Quality Assurance 1631 Standardization of Methods

Forensic science laboratories must operate using prescribed methods and standards in order for their results to withstand scrutiny in the courtroom setting. The American Society of Crime Laboratory Directors/Laboratory Accreditation Board (ASCLD/LAB) has created voluntary programs "in which any crime laboratory may participate to demonstrate that its management, personnel, operational and technical procedure, equipment and physical facilities meet established standards" (Romano 2004). Accreditation is desirable because it demonstrates adherence to standard protocols which, in turn, confers confidence in the reliability of laboratory results. While an increasing number of laboratories, worldwide, are seeking accreditation by ASCLD/LAB International Standards of Organization (ISO) are applied world wide as well and many forensic institutes (including entomological labs), trying to implement ISO 17025.

This trend will also be seen in the sub-discipline of forensic entomology. In fact, Amendt et al. (2006) published the first set of standards and guidelines for use by entomologists, pathologists, investigators, and other professionals since the publication of Entomology and Death: A Procedural Guide (Catts and Haskell 1990). By following standards and guidelines, the results from entomological analyses conducted by independent analysts will be comparable. Furthermore, the quality of the work can be more easily assessed (Amendt et al. 2007). Ideally, these standards and guidelines will be adopted by practitioners in every country, universalizing the science.

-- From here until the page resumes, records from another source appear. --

set_option linter.unusedSimpArgs false
set_option simprocs false -- no numeral of a goal is evaluated in these proofs

namespace Sys2Proof.Machine

theorem setSlot_keeps {s0 : State} {s : State} {i : Nat} {m : Option Mig} (hK : Keeps s0 s) : Keeps s0
    (setSlot s i m) := by
  unfold setSlot
  repeat' (first | with_reducible assumption | simp only [keeps_mk_iff])

theorem raiseClass_keeps {s0 : State} {s : State} {p : Nat} {c : Nat} (hK : Keeps s0 s) : Keeps s0
    (raiseClass s p c) := by
  unfold raiseClass
  repeat' (first | with_reducible assumption | simp only [keeps_mk_iff])

theorem queueMig_keeps {s0 : State} {s : State} {p : Nat} {dir : MigDir} {c : Nat} {eph : List (Nat × Nat)}
    (hK : Keeps s0 s) : Keeps s0 (queueMig s p dir c eph) := by
  unfold queueMig
  repeat' (first | with_reducible assumption | simp only [keeps_mk_iff] | split)

theorem endStalled_keeps {s0 : State} {s : State} {p : Nat} {st : Nat} (hK : Keeps s0 s) : Keeps s0
    (endStalled s p st) := by
  unfold endStalled
  repeat' (first | with_reducible assumption | with_reducible apply answer_keeps | simp only [keeps_mk_iff]
                  | (with_reducible apply keeps_foldl; (try intros)) | extract_lets | split)

theorem homeFast_keeps {s0 : State} {s : State} {p : Nat} (hK : Keeps s0 s) : Keeps s0 (homeFast s p) := by
  unfold homeFast
  repeat' (first | with_reducible assumption | with_reducible apply setEnt_keeps
                  | with_reducible apply freeExtent_keeps | extract_lets | split)

theorem notifyCh_keeps {s0 : State} {p : Nat} {dir : MigDir} {st : Nat} {s : State} {ch : Nat} (hK : Keeps s0 s) :
    Keeps s0 (notifyCh p dir st s ch) := by
  unfold notifyCh
  repeat' (first | with_reducible assumption | with_reducible apply homeFast_keeps | simp only [keeps_mk_iff]
                  | split)

theorem notifyEph_keeps {s0 : State} {s : State} {p : Nat} {st : Nat} (hK : Keeps s0 s) : Keeps s0
    (notifyEph s p st) := by
  unfold notifyEph
  repeat' (first | with_reducible assumption | simp only [keeps_mk_iff])

theorem notify_keeps {s0 : State} {s : State} {p : Nat} {dir : MigDir} {st : Nat} (hK : Keeps s0 s) : Keeps s0
    (notify s p dir st) := by
  unfold notify
  repeat' (first | with_reducible assumption | with_reducible apply notifyCh_keeps
                  | with_reducible apply notifyEph_keeps | simp only [keeps_mk_iff]
                  | (with_reducible apply keeps_foldl; (try intros)) | split)

theorem revertMig_keeps {s0 : State} {s : State} {m : Mig} (hK : Keeps s0 s) : Keeps s0 (revertMig s m) := by
  unfold revertMig
  repeat' (first | with_reducible assumption | with_reducible apply setEnt_keeps
                  | with_reducible apply giveFrame_keeps | simp only [keeps_mk_iff] | split)

theorem abandonMig_keeps {s0 : State} {s : State} {i : Nat} {m : Mig} {st : Nat} (hK : Keeps s0 s) : Keeps s0
    (abandonMig s i m st) := by
  unfold abandonMig
  repeat' (first | with_reducible assumption | with_reducible apply setSlot_keeps
                  | with_reducible apply endStalled_keeps | with_reducible apply notify_keeps
                  | with_reducible apply revertMig_keeps | extract_lets | split)

theorem stopDemotion_keeps {s0 : State} {s : State} {i : Nat} {m : Mig} (hK : Keeps s0 s) : Keeps s0
    (stopDemotion s i m) := by
  unfold stopDemotion
  repeat' (first | with_reducible assumption | with_reducible apply setEnt_keeps
                  | with_reducible apply setSlot_keeps | with_reducible apply queueMig_keeps
                  | simp only [keeps_mk_iff] | split)

theorem poisonPage_keeps {s0 : State} {s : State} {p : Nat} {st : Nat} {loc : Nat} (hK : Keeps s0 s) : Keeps s0
    (poisonPage s p st loc) := by
  unfold poisonPage
  repeat' (first | with_reducible assumption | with_reducible apply raise_keeps | with_reducible apply bumpOcc_keeps
                  | with_reducible apply setEnt_keeps | with_reducible apply giveFrame_keeps
                  | with_reducible apply setSlot_keeps | with_reducible apply endStalled_keeps
                  | with_reducible apply notify_keeps | simp only [keeps_mk_iff] | extract_lets | split)

theorem reportBad_keeps {s0 : State} {s : State} {p : Nat} {st : Nat} {loc : Nat} (hK : Keeps s0 s) : Keeps s0
    (reportBad s p st loc) := by
  unfold reportBad
  repeat' (first | with_reducible assumption | with_reducible apply poisonPage_keeps | split)

theorem registerStall_keeps {s0 : State} {s : State} {key : Nat} {fresh : Bool} {req : Option LtaReq} {p : Nat}
    {secs : List Nat} {late : Bool} (hK : Keeps s0 s) : Keeps s0 (registerStall s key fresh req p secs late) := by
  unfold registerStall
  repeat' (first | with_reducible assumption | with_reducible apply bumpOcc_keeps | simp only [keeps_mk_iff] | split)

theorem pieceWaits_keeps {s0 : State} {s : State} {write : Bool} {q : Piece} (hK : Keeps s0 s) : Keeps s0
    (pieceWaits s write q).1 := by
  unfold pieceWaits
  repeat' (first | with_reducible assumption | with_reducible apply raiseClass_keeps
                  | with_reducible apply queueMig_keeps | with_reducible apply stopDemotion_keeps
                  | simp only [keeps_mk_iff] | split)

theorem firstWait_keeps {s0 : State} {s : State} {write : Bool} {e0 : List Piece} (hK : Keeps s0 s) : Keeps s0
    (firstWait s write e0).1 := by
  revert hK
  fun_induction firstWait s write e0 <;> intro hK
  all_goals (repeat' (first | with_reducible assumption | with_reducible apply pieceWaits_keeps | simp only [keeps_mk_iff]
                             | with_reducible refine keeps_fst (by assumption) ?_))
  all_goals (try (apply_assumption; repeat' (first | with_reducible assumption | with_reducible apply pieceWaits_keeps
                                                     | with_reducible refine keeps_fst (by assumption) ?_)))

theorem bypassRead_keeps {s0 : State} {s : State} {p : Nat} {e : Ent} {e0 : List Nat} (hK : Keeps s0 s) : Keeps s0
    (bypassRead s p e e0).s := by
  revert hK
  fun_induction bypassRead s p e e0 <;> intro hK
  all_goals (repeat' (first | with_reducible assumption | simp only [keeps_mk_iff] | dsimp +zetaDelta only))
  all_goals (try (apply_assumption; repeat' (first | with_reducible assumption | with_reducible apply bumpStat_keeps
                                                     | with_reducible apply deepSector_keeps)))

theorem markDirty_keeps {s0 : State} {s : State} {p : Nat} {mask : Nat} (hK : Keeps s0 s) : Keeps s0
    (markDirty s p mask) := by
  unfold markDirty
  repeat' (first | with_reducible assumption | with_reducible apply setEnt_keeps | simp only [keeps_mk_iff] | split)

theorem admitHeat_keeps {s0 : State} {s : State} {q : Piece} (hK : Keeps s0 s) : Keeps s0 (admitHeat s q) := by
  unfold admitHeat
  repeat' (first | with_reducible assumption | with_reducible apply touchHeat_keeps
                  | with_reducible apply queueMig_keeps | simp only [keeps_mk_iff] | split)

theorem pieceServe_keeps {s0 : State} {s : State} {q : Piece} {wr? : Option Bytes} (hK : Keeps s0 s) : Keeps s0
    (pieceServe s q wr?).s := by
  unfold pieceServe
  repeat' (first | with_reducible assumption | with_reducible apply bumpStat_keeps
                  | with_reducible apply frameRead_keeps | with_reducible apply frameWrite_keeps
                  | with_reducible apply touchCache_keeps | with_reducible apply reportBad_keeps
                  | with_reducible apply bypassRead_keeps | with_reducible apply markDirty_keeps
                  | with_reducible apply admitHeat_keeps | simp only [keeps_mk_iff] | split)

theorem serveAll_keeps {s0 : State} {s : State} {e0 : List Piece} {e1 : Option Bytes} (hK : Keeps s0 s) : Keeps s0
    (serveAll s e0 e1).s := by
  revert hK
  fun_induction serveAll s e0 e1 <;> intro hK
  all_goals (repeat' (first | with_reducible assumption | simp only [keeps_mk_iff] | dsimp +zetaDelta only))
  all_goals (try (apply_assumption; repeat' (first | with_reducible assumption | with_reducible apply pieceServe_keeps)))

theorem ltaRun_keeps {s0 : State} {s : State} {key : Nat} {fresh : Bool} {req : Option LtaReq} {addr : Nat}
    {n : Nat} {w : Option Bytes} (hK : Keeps s0 s) : Keeps s0 (ltaRun s key fresh req addr n w).1 := by
  unfold ltaRun
  repeat' (first | with_reducible assumption | with_reducible apply registerStall_keeps
                  | with_reducible apply firstWait_keeps | with_reducible apply serveAll_keeps
                  | simp only [keeps_mk_iff] | with_reducible refine keeps_fst (by assumption) ?_ | split)

theorem engineLta_keeps {s0 : State} {s : State} {key : Nat} {addr : Nat} {n : Nat} {w : Option Bytes}
    (hK : Keeps s0 s) : Keeps s0 (engineLta s key addr n w).1 := by
  unfold engineLta
  repeat' (first | with_reducible assumption | with_reducible apply ltaRun_keeps | simp only [keeps_mk_iff]
                  | with_reducible refine keeps_fst (by assumption) ?_ | split)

The American Board of Forensic Entomology (ABFE) was formed in 1996 as a means of certifying forensic entomologists (http://www.research.missouri.edu/ entomology). Being an ABFE Diplomate or Member reflects positively upon the forensic entomologist's experience and skill and bolsters their testimony as an expert witness In 2002 the European Association for Forensic Entomology was founded (www.eafe.org), which is just about to establish interlaboratory tests on an European level. The trend toward certification will continue as an increasing number of forensic entomologists are put on the witness stand to testify.